March 7, 2016

If it had been up to only me it wouldn't have happened.

"I began taking classes at KICS in the last few months of 2011. That was a little over four years ago as we stand here, but at that time I had no idea I would be standing here one day. You would think if someone starts at white belt they would look forward to this point as a goal, but I didn’t. I started because my son had been taking classes, I was always a little curious about martial arts and self-defense, and because other students who would become dear friends asked me to join them. When I started I had no idea where the path that laid out ahead of me would lead. 

I should say, the rumors you have heard about me are true..."


This is how I began my Black Belt resume on Saturday. I had never had such peace and calm assurance before a test, and I know it was due to the prayers I had asked for from so many dear ones. I made mistakes, yes, and I didn't break that blasted cement, but I did what I needed to in order to receive my black belt, with God's help.

February 18, 2016

I simply can't do more than what is in front of me.

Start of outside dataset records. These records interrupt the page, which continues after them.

/-- The OP-FP group: a result for a floating-point register (false) or an integer one (true), and its flags. -/
def Tc.fpOp (t : Tc) (w : Nat) : Option (Bool × Nat × Nat) :=
  let a := t.freg (ib w 19 15)
  let b := t.freg (ib w 24 20)
  let f3 := ib w 14 12
  let rs2 := ib w 24 20
  let sgn (x : Nat) : Nat := x / 2 ^ 31 % 2
  let mag := a % 2 ^ 31
  let fr (x : Option RvF) : Option (Bool × Nat × Nat) := x.map (fun r => (false, r.1, r.2))
  let x := (t.reg (ib w 19 15)).toNat
  match ib w 31 25 with
  | 0x00 => fr ((t.rm? f3).map (fun m => rvAdd m a b))
  | 0x04 => fr ((t.rm? f3).map (fun m => rvAdd m a (if (f32 b).isNan then b else rvNeg b)))
  | 0x08 => fr ((t.rm? f3).map (fun m => rvMul m a b))
  | 0x0C => fr ((t.rm? f3).map (fun m => rvDiv m a b))
  | 0x2C => if rs2 = 0 then fr ((t.rm? f3).map (fun m => rvSqrt m a)) else none
  | 0x10 => match f3 with
    | 0 => some (false, mag + sgn b * 2 ^ 31, 0)
    | 1 => some (false, mag + (1 - sgn b) * 2 ^ 31, 0)
    | 2 => some (false, mag + (sgn a + sgn b) % 2 * 2 ^ 31, 0)
    | _ => none
  | 0x14 => if f3 ≤ 1 then fr (some (rvMinMax (f3 == 1) a b)) else none
  | 0x50 => if f3 ≤ 2 then some (true, (rvCmp f3 a b).1, (rvCmp f3 a b).2) else none
  | 0x60 => if rs2 ≤ 3 then (t.rm? f3).map (fun m =>
      let r := rvToInt m (rs2 % 2 == 0) (if rs2 < 2 then 32 else 64) a
      (true, twos 64 (if rs2 = 1 then sext 32 (twos 32 r.1) else r.1), r.2)) else none
  | 0x68 => if rs2 ≤ 3 then fr ((t.rm? f3).map (fun m => rvOfInt m (match rs2 with
      | 0 => sext 32 (x % 2 ^ 32) | 1 => ((x % 2 ^ 32 : Nat) : Int) | 2 => sext 64 x | _ => (x : Int)))) else none
  | 0x70 => if rs2 ≠ 0 then none else if f3 = 0 then some (true, twos 64 (sext 32 a), 0)
      else if f3 = 1 then some (true, rvClass a, 0) else none
  | 0x78 => if rs2 = 0 ∧ f3 = 0 then some (false, x % 2 ^ 32, 0) else none
  | _ => none

/-- Floating-point computation, FMADD and its kin included. -/
def State.tcFp (s : State) (n w bits len : Nat) : State :=
  let t := s.tc n
  let next := t.pc + BitVec.ofNat 64 len
  let rd := ib w 11 7
  let res : Option (Bool × Nat × Nat) :=
    if getBits t.mstatus 14 13 = 0 then none
    else if ib w 6 0 = 0x53 then t.fpOp w
    else if ib w 26 25 ≠ 0 then none
    else
      let a := t.freg (ib w 19 15)
      let b := t.freg (ib w 24 20)
      let c := t.freg (ib w 31 27)
      let op := ib w 3 2
      let neg (x : Nat) : Nat := if (f32 x).isNan then x else rvNeg x
      (t.rm? (ib w 14 12)).map (fun m =>
        let r := rvFma m (if 2 ≤ op then neg a else a) b (if op = 1 ∨ op = 3 then neg c else c)
        (false, r.1, r.2))
  match res with
  | none => s.tcIllegal n bits
  | some (toInt, v, fl) =>
    s.tcRetire n next (fun t => (if toInt then t.setReg rd (BitVec.ofNat 64 v) else t.setFreg rd v).accrue fl)

/-- FLW and FSW. -/
def State.tcFpMem (s : State) (n w bits len : Nat) : State :=
  let t := s.tc n
  let next := t.pc + BitVec.ofNat 64 len
  let load := ib w 6 0 == 0x07
  let a := (t.reg (ib w 19 15) + w64 (if load then immI w else immS w)).toNat
  if ib w 14 12 ≠ 2 ∨ getBits t.mstatus 14 13 = 0 then s.tcIllegal n bits
  else if load then
    match s.tcRead? n a 4 with
    | none => s.tcTrap n 5 a
    | some (s, v) => s.tcRetire n next (fun t => t.setFreg (ib w 11 7) v)
  else match s.tcWrite? n a 4 (t.freg (ib w 24 20)) with
    | none => s.tcTrap n 7 a
    | some s => s.tcRetire n next (fun t => t)

/-- One instruction of 32 bits, or one that stands for a compressed one of 16: `bits` are its bits as fetched. -/
def State.tcExec (s : State) (n w bits len : Nat) : State :=
  let t := s.tc n
  let next := t.pc + BitVec.ofNat 64 len
  let rd := ib w 11 7
  let f3 := ib w 14 12
  let a := t.reg (ib w 19 15)
  let b := t.reg (ib w 24 20)
  let put (v : Option Word64) : State := match v with
    | none => s.tcIllegal n bits
    | some v => s.tcRetire n next (fun t => t.setReg rd v)
  match ib w 6 0 with
  | 0x37 => put (some (w64 (immU w)))
  | 0x17 => put (some (t.pc + w64 (immU w)))
  | 0x6F => s.tcRetire n (t.pc + w64 (immJ w)) (fun t => t.setReg rd next)
  | 0x67 => if f3 = 0 then s.tcRetire n ((a + w64 (immI w)) &&& ~~~(1 : Word64)) (fun t => t.setReg rd next)
      else s.tcIllegal n bits
  | 0x63 => match rvBranch f3 a b with
    | none => s.tcIllegal n bits
    | some taken => s.tcRetire n (if taken then t.pc + w64 (immB w) else next) (fun t => t)
  | 0x03 => s.tcLoad n w bits len
  | 0x23 => s.tcStore n w bits len
  | 0x13 => put (rvOpImm w a)
  | 0x1B => put (rvOpImmW w a)
  | 0x33 => put (rvOp (ib w 31 25) f3 a b)
  | 0x3B => put (rvOpW (ib w 31 25) f3 a b)
  | 0x0F => if f3 ≤ 1 then s.tcRetire n next (fun t => t) else s.tcIllegal n bits
  | 0x73 => s.tcSystem n w bits len
  | 0x2F => s.tcAtomic n w bits len
  | 0x07 | 0x27 => s.tcFpMem n w bits len
  | 0x43 | 0x47 | 0x4B | 0x4F | 0x53 => s.tcFp n w bits len
  | _ => s.tcIllegal n bits

/-- Sixteen bits of code; none is an access fault: code lies in device memory or LDM. -/
def State.tcCode? (s : State) (n a : Nat) : Option (State × Nat) :=
  (s.tcKeys? n a 2).map (fun ks => s.tcRdKeys n ks)

/-- One instruction of a tidy core (R180): a core in WFI wakes when its interrupt is asserted and enabled; an interrupt that
may be taken is taken first.  The cycles the instruction takes are a free value. -/
def tcInstruction (s : State) (n : Nat) : State :=
  let st := s.tcState n
  let t0 := s.tc n
  let intr := t0.meip && getBits t0.mie 11 11 == 1
  if !s.tcRuns n || (st != 1 && !(st == 2 && intr)) then s
  else
    let s := if st = 2 then s.setFld (corePage n) Fld.CORE_TC_STATUS_STATE 1 else s
    let (cyc, s) := s.draw
    let s := s.modTc n (fun t => { t with mcycle := t.mcycle + cyc })
    let t := s.tc n
    if intr && t.mieOn then s.modTc n (fun t => t.trap 11 0 true)
    else match s.tcCode? n t.pc.toNat with
      | none => s.tcTrap n 1 t.pc.toNat
      | some (s, lo) =>
        if lo % 4 ≠ 3 then
          (match expandC lo with
          | none => s.tcIllegal n lo
          | some w => s.tcExec n w lo 2)
        else match s.tcCode? n (t.pc + 2).toNat with
          | none => s.tcTrap n 1 (t.pc + 2).toNat
          | some (s, hi) => s.tcExec n (hi * 65536 + lo) (hi * 65536 + lo) 4

/-- TC_INSTRUCTION (R180). -/
def execTcInstruction (core : Nat) (s : State) : Host.Outcome State Fault Refusal := State.done (tcInstruction s core)
/-- TC_ISSUE (R181). -/
def execTcIssue (core addr : Nat) (s : State) : Host.Outcome State Fault Refusal := State.done (tcIssue s core addr)
/-- TC_STICKY_CLR (R126). -/
def execTcStickyClr (core : Nat) (v : Word64) (s : State) : Host.Outcome State Fault Refusal := State.done (tcStickyClr s core v)
/-- TC_WDOG_WRITE (R181). -/
def execTcWdogWrite (core : Nat) (v : Word64) (s : State) : Host.Outcome State Fault Refusal := State.done (tcWdogWrite s core v)
/-- TC_WATCHDOG_EXPIRY (R183). -/
def execTcWatchdogExpiry (core : Nat) (s : State) : Host.Outcome State Fault Refusal := State.done (tcWatchdogExpiry s core)
/-- TC_RUN_WRITE (R184). -/
def execTcRunWrite (who : Requester) (core : Nat) (v : Word64) (s : State) : Host.Outcome State Fault Refusal :=
  State.done (tcRunWrite s who core v)
/-- TC_MBOX_WRITE (R184). -/
def execTcMboxWrite (who : Requester) (core : Nat) (v : Word64) (s : State) : Host.Outcome State Fault Refusal :=
  State.done (tcMboxWrite s who core v)

end Sys2Proof.Machine
end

Last week Captain and I ran twenty miles. It's truly crazy. When I first began running over three years ago I couldn't run 1/10th of a mile with out stopping and walking for a distance. I will admit that we totally did a 2min run/1min walk through the 20 miles, because that distance needs extra special treatment. It was the first time we had run that distance, and I don't think I will be running a long distance like that again before we hit the marathon. It's a little scary, if I don't say so myself, but the circumstances demand it.


February 17, 2016

I'm not going to try to catch up

Yesterday when I woke it felt like a month of Sundays had passed since I had followed my routine. It was hard, and the bed and sleep kept me in place longer that I liked. The alarm had been ignored, Captain had left for work, and my mind dug feverishly for the motivation to get started. It hadn't been a bad weekend at all. Just full. And long. And so I felt I was starting all over kicking things in gear trying to be the best me I could.